Belmont

The dominoes keep falling for the Ohio Valley Conference.

Most recently, Austin Peay announced a week ago it will bolt to the ASUN, and now Belmont is on its way to the Missouri Valley Conference, according to a report from Matt Brown of Extra Points.

Brown also broke the Austin Peay news last week. An official announcement could come sometime next week.

Belmont would be the fourth OVC school to leave the OVC since July. In addition to Austin Peay, Jacksonville State and Eastern Kentucky University have already left for the ASUN (though are playing football this year in the WAC).

With Belmont seemingly on its way out the door, Murray State could be close behind. The Racers and Bruins have been the OVC’s top hoops rivalry, and several sources have said conferences were pursuing both as a packaged deal. Belmont does not sponsor a football program, but losing the Bruins men’s and women’s basketball programs is a huge blow to the OVC. 

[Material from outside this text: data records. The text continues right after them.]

-- ==== Sys2Proof/Decode.lean ====
section
/-! DEFINITION. The command decoder (R30 to R32), the first-byte decoder of the `byte0` rows (R36, R45), and after
them the encoders of both, written from R31's table of command words and from the rows' own first bytes.
Both decoders are total: on the 256 command words one answers an instruction or the name of the reserved case,
on the 256 first bytes the other answers a row at each width (no first byte is without a row). -/

namespace Sys2Proof

/-- Why a command word is reserved (R32). The first condition that holds, in this order, is the one named;
the spec gives the conditions no order and every reserved word is refused alike (log entry 4). -/
inductive Reserved where
  /-- `cmd[7:6] != 0`. -/
  | zeroField
  /-- `wsel = 3`. -/
  | widthSelect
  /-- `op = 7`. -/
  | operation
  /-- `sgn = 1` together with `op` in 2 .. 6. -/
  | signedOperation
  deriving DecidableEq, Repr

/-- The fields of a command word by bit position (R30). -/
def commandFields (cmd : Byte) : CommandFields :=
  ⟨cmd.extractLsb' 6 2, cmd.extractLsb' 4 2, cmd.extractLsb' 3 1, cmd.extractLsb' 0 3⟩

/-! The family of an operation at each width: `ENC.U` at width 32 is the row `ENC.U32`, and so on (R31). -/

/-- ENC.U at each width. -/
def Instr.encU : Width → Instr
  | .w32 => .encU32
  | .w64 => .encU64
  | .w128 => .encU128

/-- ENC.S at each width. -/
def Instr.encS : Width → Instr
  | .w32 => .encS32
  | .w64 => .encS64
  | .w128 => .encS128

/-- DEC.U at each width. -/
def Instr.decU : Width → Instr
  | .w32 => .decU32
  | .w64 => .decU64
  | .w128 => .decU128

/-- DEC.S at each width. -/
def Instr.decS : Width → Instr
  | .w32 => .decS32
  | .w64 => .decS64
  | .w128 => .decS128

/-- PEEK at each width. -/
def Instr.peek : Width → Instr
  | .w32 => .peek32
  | .w64 => .peek64
  | .w128 => .peek128

/-- ZZ at each width. -/
def Instr.zz : Width → Instr
  | .w32 => .zz32
  | .w64 => .zz64
  | .w128 => .zz128

/-- UNZZ at each width. -/
def Instr.unzz : Width → Instr
  | .w32 => .unzz32
  | .w64 => .unzz64
  | .w128 => .unzz128

/-- PACK at each width. -/
def Instr.pack : Width → Instr
  | .w32 => .pack32
  | .w64 => .pack64
  | .w128 => .pack128

/-- UNPACK at each width. -/
def Instr.unpack : Width → Instr
  | .w32 => .unpack32
  | .w64 => .unpack64
  | .w128 => .unpack128

/-- The width a width-select field names; 3 is reserved (R30). -/
def decodeWidth (wsel : BitVec 2) : Option Width :=
  if wsel = 0 then some .w32 else if wsel = 1 then some .w64 else if wsel = 2 then some .w128 else none

/-- The operation of an operation code at a width (R31), for the codes 0 .. 6 and the signs R31's table allows. -/
def decodeOperation (W : Width) (sgn : BitVec 1) (op : BitVec 3) : Except Reserved Instr :=
  match op.toNat with
  | 0 => .ok (if sgn = 1 then .encS W else .encU W)
  | 1 => .ok (if sgn = 1 then .decS W else .decU W)
  | 2 => if sgn = 1 then .error .signedOperation else .ok (.peek W)
  | 3 => if sgn = 1 then .error .signedOperation else .ok (.zz W)
  | 4 => if sgn = 1 then .error .signedOperation else .ok (.unzz W)
  | 5 => if sgn = 1 then .error .signedOperation else .ok (.pack W)
  | 6 => if sgn = 1 then .error .signedOperation else .ok (.unpack W)
  | _ => .error .operation

/-- The command decoder: the operation a command word selects, or the reserved case it falls under (R30 to R32). -/
def decode (cmd : Byte) : Except Reserved Instr :=
  let f := commandFields cmd
  if f.zero ≠ 0 then .error .zeroField
  else
    match decodeWidth f.wsel with
    | none => .error .widthSelect
    | some W => decodeOperation W f.sgn f.op

/-- The first-byte decoder: the `byte0` row of width `W` that a first byte belongs to, by the rows' `match` and
`mask` (R36, R45). -/
def decodeByte0 (W : Width) (b0 : Byte) : Instr :=
  match W with
  | .w32 =>
    if inRow 0x80 0x80 b0 then .byte0W32Z0 b0
    else if inRow 0xC0 0x40 b0 then .byte0W32Z1 b0
    else if inRow 0xE0 0x20 b0 then .byte0W32Z2 b0
    else if inRow 0xF0 0x10 b0 then .byte0W32Z3 b0
    else if inRow 0xF8 0x08 b0 then .byte0W32Z4 b0
    else if inRow 0xFC 0x04 b0 then .byte0W32Z5 b0
    else if inRow 0xFE 0x02 b0 then .byte0W32Z6 b0
    else if inRow 0xFF 0x01 b0 then .byte0W32Z7 b0
    else .byte0W32Z8 b0
  | .w64 =>
    if inRow 0x80 0x80 b0 then .byte0W64Z0 b0
    else if inRow 0xC0 0x40 b0 then .byte0W64Z1 b0
    else if inRow 0xE0 0x20 b0 then .byte0W64Z2 b0
    else if inRow 0xF0 0x10 b0 then .byte0W64Z3 b0
    else if inRow 0xF8 0x08 b0 then .byte0W64Z4 b0
    else if inRow 0xFC 0x04 b0 then .byte0W64Z5 b0
    else if inRow 0xFE 0x02 b0 then .byte0W64Z6 b0
    else if inRow 0xFF 0x01 b0 then .byte0W64Z7 b0
    else .byte0W64Z8 b0
  | .w128 =>
    if inRow 0x80 0x80 b0 then .byte0W128Z0 b0
    else if inRow 0xC0 0x40 b0 then .byte0W128Z1 b0
    else if inRow 0xE0 0x20 b0 then .byte0W128Z2 b0
    else if inRow 0xF0 0x10 b0 then .byte0W128Z3 b0
    else if inRow 0xF8 0x08 b0 then .byte0W128Z4 b0
    else if inRow 0xFC 0x04 b0 then .byte0W128Z5 b0
    else if inRow 0xFE 0x02 b0 then .byte0W128Z6 b0
    else if inRow 0xFF 0x01 b0 then .byte0W128Z7 b0
    else .byte0W128Z8 b0

/-- The decoder on the opcode table's numbering: the instruction whose one command word has the bits `w`.
A command is exactly one 8-bit word (R30), so nothing longer decodes. The `byte0` rows describe the first byte of an
encoded form, not a command word, and are read by `decodeByte0` (log entry 5). -/
def decodeTableWord (nbits w : Nat) : Option Instr :=
  if nbits ≤ 8 ∧ w < 2 ^ 8 then (decode (BitVec.ofNat 8 w)).toOption else none

/-- The encoder: the command word of R31's table for a command; for a `byte0` row the first byte itself. -/
def encode : Instr → Byte
  | .encU32 => 0x00
  | .encS32 => 0x08
  | .decU32 => 0x01
  | .decS32 => 0x09
  | .peek32 => 0x02
  | .zz32 => 0x03
  | .unzz32 => 0x04
  | .pack32 => 0x05
  | .unpack32 => 0x06
  | .encU64 => 0x10
  | .encS64 => 0x18
  | .decU64 => 0x11
  | .decS64 => 0x19
  | .peek64 => 0x12
  | .zz64 => 0x13
  | .unzz64 => 0x14
  | .pack64 => 0x15
  | .unpack64 => 0x16
  | .encU128 => 0x20
  | .encS128 => 0x28
  | .decU128 => 0x21
  | .decS128 => 0x29
  | .peek128 => 0x22
  | .zz128 => 0x23
  | .unzz128 => 0x24
  | .pack128 => 0x25
  | .unpack128 => 0x26
  | .byte0W32Z0 b0 => b0
  | .byte0W32Z1 b0 => b0
  | .byte0W32Z2 b0 => b0
  | .byte0W32Z3 b0 => b0
  | .byte0W32Z4 b0 => b0
  | .byte0W32Z5 b0 => b0
  | .byte0W32Z6 b0 => b0
  | .byte0W32Z7 b0 => b0
  | .byte0W32Z8 b0 => b0
  | .byte0W64Z0 b0 => b0
  | .byte0W64Z1 b0 => b0
  | .byte0W64Z2 b0 => b0
  | .byte0W64Z3 b0 => b0
  | .byte0W64Z4 b0 => b0
  | .byte0W64Z5 b0 => b0
  | .byte0W64Z6 b0 => b0
  | .byte0W64Z7 b0 => b0
  | .byte0W64Z8 b0 => b0
  | .byte0W128Z0 b0 => b0
  | .byte0W128Z1 b0 => b0
  | .byte0W128Z2 b0 => b0
  | .byte0W128Z3 b0 => b0
  | .byte0W128Z4 b0 => b0
  | .byte0W128Z5 b0 => b0
  | .byte0W128Z6 b0 => b0
  | .byte0W128Z7 b0 => b0
  | .byte0W128Z8 b0 => b0

/-- The decoder that reads the words of an instruction's format: the command decoder for the `cmd` rows, the
first-byte decoder at the row's width for the `byte0` rows (R45). -/
def decodeAs (i : Instr) (word : Byte) : Except Reserved Instr :=
  if i.isCommand then decode word else .ok (decodeByte0 i.width word)

end Sys2Proof
end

The BU men’s program has won 19 or more games in 16 straight seasons with nine NCAA Tournament appearances, including the school’s first-ever at-large bid. Belmont has 20 conference championships since 2006 — third-most nationally behind Kansas and Gonzaga.

The women’s program has five NCAA Tournament appearances since 2016 and upset No. 5-seeded Gonzaga last year.

The MVC is considered by most college basketball observers and media as superior (and, in some respects, significantly more so) to the OVC. The league offers, among other programs, Indiana State, Southern Illinois, Evansville and Valparaiso, all within driving distance of Nashville. The league tourney is held annually in St. Louis. Valley programs are located in Illinois, Indiana, Iowa and Missouri. 

Should Murray State leave for the MVC also, the OVC would need to find a sixth school to join Eastern Illinois, Southeast Missouri, Tennessee State, Tennessee Tech and UT-Martin to maintain the six-program football requirement to receive an automatic bid to the FCS playoffs.

Chattanooga, East Tennessee State and Western Illinois are rumored frontrunners for potential OVC expansion.

“We are clearly in a time of change for intercollegiate athletics, and the Ohio Valley Conference embraces this moment, committed to the institutions and student-athletes whom we serve and confident in our future,” OVC commissioner Beth DeBauche said in a statement last week.

"That future is rooted in membership growth, and we are currently in discussions with other institutions that share our philosophy and want to prosper in today’s intercollegiate athletic environment by being part of the OVC...We look forward to adding schools who, like the members of the OVC, are committed to our principles and our goals. We invite other colleges who are seeking this type of conference experience, for the betterment of their institutions, to contact us. The OVC welcomes those conversations.”

*This is a developing story and will be updated when more information is available.